Comment 3 Fedora Update System 2014-08-30 03:55:13 UTC 
zarafa-7.1.10-4.fc20 has been pushed to the Fedora 20 stable repository.  If problems still persist, please make note of it in this bug report.
Comment 4 Fedora Update System 2014-09-02 03:54:21 UTC 
zarafa-7.1.10-4.el5 has been pushed to the Fedora EPEL 5 stable repository.  If problems still persist, please make note of it in this bug report.

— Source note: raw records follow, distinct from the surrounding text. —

-- ==== Sys2Proof/Safety.lean ====
section
/-! DEFINITION. What counts as a consistent machine, in the terms the statements use: the invariants of 10_state.md R34, R40,
R43, R48, R49 (c), of 60_exceptions.md R253 and of 44_port_operations.md R210, with what they say while a command is under
way. -/

namespace Sys2Proof.Machine

/-! ## A command just accepted -/

/-- A command is accepted with the scalar operand `n`, and nothing of it is executed (R92 (a)). -/
def Accepted (s : State) (n : Nat) : Prop :=
  s.seq.pos = .start ∧ s.seq.cursor = 0 ∧ s.seq.failure = .ok ∧ scalar s = n

/-- The sequencer and the accepted word agree: idle it holds nothing (R30), after acceptance it holds what R92 (a) says, and
past its start the word in `CMD` decodes to the command under way, because a word written while busy is dropped (R92 (d)). -/
def SeqOk (s : State) : Prop :=
  match s.seq.pos with
  | .idle => s.seq = {}
  | .start => s.seq.op = ((decoded s.cmd).map opOf).getD .none ∧ s.seq.cursor = 0 ∧ s.seq.failure = .ok
  | _ => ∃ i, decode s.cmd = .ok i ∧ s.seq.op = opOf i

/-! ## Memory and allocations -/

/-- Memory has its canonical form. -/
def MemoryOk (s : State) : Prop := Memory.wf s.mem = true

/-- Live regions lie in the address space and do not meet (R210). -/
def LiveOk (s : State) : Prop :=
  (∀ a ∈ s.live, a.pa.toNat + a.size.toNat ≤ addressSpace) ∧
    s.live.Pairwise fun a b => apart a.pa.toNat a.size.toNat b = true

/-! ## Rings -/

/-- The record of a ring place: R34 where registered, all 0 where not. -/
def RingOk (c : Config) (k i : Nat) (r : RingRec) : Prop :=
  if r.registered then
    slotExists c k i = true ∧ r.entrySize = (classOf c k).entrySize ∧ r.hnd ≠ 0 ∧ 1 ≤ r.numEntries.toNat ∧
      r.rawPa.toNat ≤ r.basePa.toNat ∧
      r.basePa.toNat + r.numEntries.toNat * r.entrySize.toNat ≤ r.rawPa.toNat + r.rawSize.toNat ∧
      r.basePa.toNat % (classOf c k).align = 0 ∧
      r.rawPa.toNat + r.rawSize.toNat ≤ addressSpace ∧
      (r.rawVa.toNat + (r.basePa.toNat - r.rawPa.toNat) < 2 ^ 64 →
        r.baseVa.toNat = r.rawVa.toNat + (r.basePa.toNat - r.rawPa.toNat))
  else r = {}

/-- What `RingSetup` under way has checked (R111) and obtained (R112). -/
def RingSetupOk (s : State) : Prop :=
  match s.seq.pos with
  | .ringAlloc r => ringRequestOk s r = true
  | .ringRegister r a =>
    ringRequestOk s r = true ∧ a.size.toNat = ringSize s.cfg r.cls r.entries ∧
      a.pa.toNat + a.size.toNat ≤ addressSpace
  | _ => True

/-- Every ring place keeps R34, and a setup under way is going to. -/
def RingsOk (s : State) : Prop :=
  configValid s.cfg = true ∧ (∀ k < 16, ∀ i < 8, RingOk s.cfg k i (s.ring k i)) ∧ RingSetupOk s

Comment 5 Fedora Update System 2014-09-02 03:54:49 UTC 
zarafa-7.1.10-4.el6 has been pushed to the Fedora EPEL 6 stable repository.  If problems still persist, please make note of it in this bug report.
Comment 6 Fedora Update System 2014-09-02 06:45:37 UTC 
zarafa-7.1.10-4.fc19 has been pushed to the Fedora 19 stable repository.  If problems still persist, please make note of it in this bug report.
Comment 7 Fedora Update System 2014-11-09 15:40:45 UTC 
zarafa-7.1.11-1.el7 has been pushed to the Fedora EPEL 7 stable repository.  If problems still persist, please make note of it in this bug report.